-- ==== Sys2Proof/Word.lean ====
section
/-! DEFINITION. The word types of the core (`00_scope.md` section 4, R3, R4): byte, 16-bit word, 24-bit address, the
two operation widths, and an immediate constant. -/

namespace Sys2Proof

/-- The addressable unit (`20_memory.md` R41). -/
abbrev Byte := BitVec 8

/-- A 16-bit register or memory word. -/
abbrev Word := BitVec 16

/-- A 24-bit `bank:offset` address (`00_scope.md` R3). -/
abbrev Addr := BitVec 24

/-- The width of an operation: 8 or 16 bits (`10_state.md` R22). -/
inductive Width where
  | w8
  | w16
  deriving DecidableEq, Repr

/-- The constant of an immediate form: one or two operand bytes (`30_encoding.md` R75, `40_addressing_modes.md` R94). -/
inductive Imm where
  | byte (k : Byte)
  | word (k : Word)
  deriving DecidableEq, Repr

/-- The width of an immediate constant. -/
def Imm.width : Imm → Width
  | .byte _ => .w8
  | .word _ => .w16

end Sys2Proof
end

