-- ==== Sys2Proof/Machine/Operands.lean ====
section
/-! DEFINITION. The addressing-mode resolvers (`40_addressing_modes.md`): the effective address of every memory mode, the
control-transfer targets, and the resolver's load and store. The operand bytes are in the instruction; they were fetched,
and `PC` advanced over them, before (R93). -/

namespace Sys2Proof.Machine

open Sys2Proof

/-- `D_eff` (R100): in Emulation mode the low byte of `D` counts as zero. -/
def State.dEff (s : State) : Word := if s.e then mkWord (highByte s.d) 0x00 else s.d

/-- `DpAddr(d, idx)` (R100). -/
def dpAddr (s : State) (d : Byte) (idx : Word) : Addr :=
  if s.e && s.cfg.emuDpPageWrap then bank0 (s.dEff + zextByte (lowByte (zextByte d + idx)))
  else bank0 (s.dEff + zextByte d + idx)

/-- The address a stack-relative operand names (R115). -/
def srAddr (s : State) (d : Byte) : Addr := bank0 (s.sp + zextByte d)

/-- `EA_mode()` (R96 to R116). An index is added to the 24-bit base, with carry into the bank (R97). -/
def effAddr (m : MemMode) (s : State) : Except Stop (Addr × State) :=
  match m with
  | .abs a => .ok (mkAddr s.db a, s)
  | .abx a => .ok (mkAddr s.db a + zextWord s.xV, s)
  | .aby a => .ok (mkAddr s.db a + zextWord s.yV, s)
  | .abl al => .ok (al, s)
  | .alx al => .ok (al + zextWord s.xV, s)
  | .dp d => .ok (dpAddr s d 0, s)
  | .dpx d => .ok (dpAddr s d s.xV, s)
  | .dpy d => .ok (dpAddr s d s.yV, s)
  | .dpi d => do
    let (p, s) ← readWord (dpAddr s d 0) s
    pure (mkAddr s.db p, s)
  | .dxi d => do
    let (p, s) ← readWord (dpAddr s d s.xV) s
    pure (mkAddr s.db p, s)
  | .diy d => do
    let (p, s) ← readWord (dpAddr s d 0) s
    pure (mkAddr s.db p + zextWord s.yV, s)
  | .dil d => readLong (dpAddr s d 0) s
  | .dly d => do
    let (p, s) ← readLong (dpAddr s d 0) s
    pure (p + zextWord s.yV, s)
  | .sr d => .ok (srAddr s d, s)
  | .siy d => do
    let (p, s) ← readWord (srAddr s d) s
    pure (mkAddr s.db p + zextWord s.yV, s)

/-- `Load(mode, w)` (R91). The decoder makes an immediate constant of the width in force, so that truncating one changes
nothing in a step (log entry 14). -/
def load (o : DataOperand) (w : Width) (s : State) : Except Stop (Word × State) :=
  match o with
  | .immM k => .ok (truncW w k.value, s)
  | .immX k => .ok (truncW w k.value, s)
  | .mem m => do
    let (ea, s) ← effAddr m s
    readW ea w s

/-- `Store(mode, w, v)` (R92). -/
def store (m : MemMode) (w : Width) (v : Word) (s : State) : Except Stop State := do
  let (ea, s) ← effAddr m s
  writeW ea w v s

/-- Where a control transfer goes, as `bank:offset` (R96, R110, R112 to R114). The modes that stay in the program bank
answer an address in bank `PB`. -/
def jumpTarget (t : Target) (s : State) : Except Stop (Addr × State) :=
  match t with
  | .absPb a => .ok (mkAddr s.pb a, s)
  | .ablPc t => .ok (t, s)
  | .abi a => do
    let (p, s) ← readWord (bank0 a) s
    pure (mkAddr s.pb p, s)
  | .axi a => do
    let (p, s) ← readWord (mkAddr s.pb (a + s.xV)) s
    pure (mkAddr s.pb p, s)
  | .ail a => readLong (bank0 a) s

end Sys2Proof.Machine
end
---+---
■ YOUR ASSIGNMENT
In your answer, include only the lines above starting at the line that holds "let (p, s) ← readLong (dpAddr s d 0) s" and ending at the line that holds "(mkAddr s.pb a, s)", copied exactly.

■ SOLUTION FOR THIS PROBLEM
    let (p, s) ← readLong (dpAddr s d 0) s
    pure (p + zextWord s.yV, s)
  | .sr d => .ok (srAddr s d, s)
  | .siy d => do
    let (p, s) ← readWord (srAddr s d) s
    pure (mkAddr s.db p + zextWord s.yV, s)

/-- `Load(mode, w)` (R91). The decoder makes an immediate constant of the width in force, so that truncating one changes
nothing in a step (log entry 14). -/
def load (o : DataOperand) (w : Width) (s : State) : Except Stop (Word × State) :=
  match o with
  | .immM k => .ok (truncW w k.value, s)
  | .immX k => .ok (truncW w k.value, s)
  | .mem m => do
    let (ea, s) ← effAddr m s
    readW ea w s

/-- `Store(mode, w, v)` (R92). -/
def store (m : MemMode) (w : Width) (v : Word) (s : State) : Except Stop State := do
  let (ea, s) ← effAddr m s
  writeW ea w v s

/-- Where a control transfer goes, as `bank:offset` (R96, R110, R112 to R114). The modes that stay in the program bank
answer an address in bank `PB`. -/
def jumpTarget (t : Target) (s : State) : Except Stop (Addr × State) :=
  match t with
  | .absPb a => .ok (mkAddr s.pb a, s)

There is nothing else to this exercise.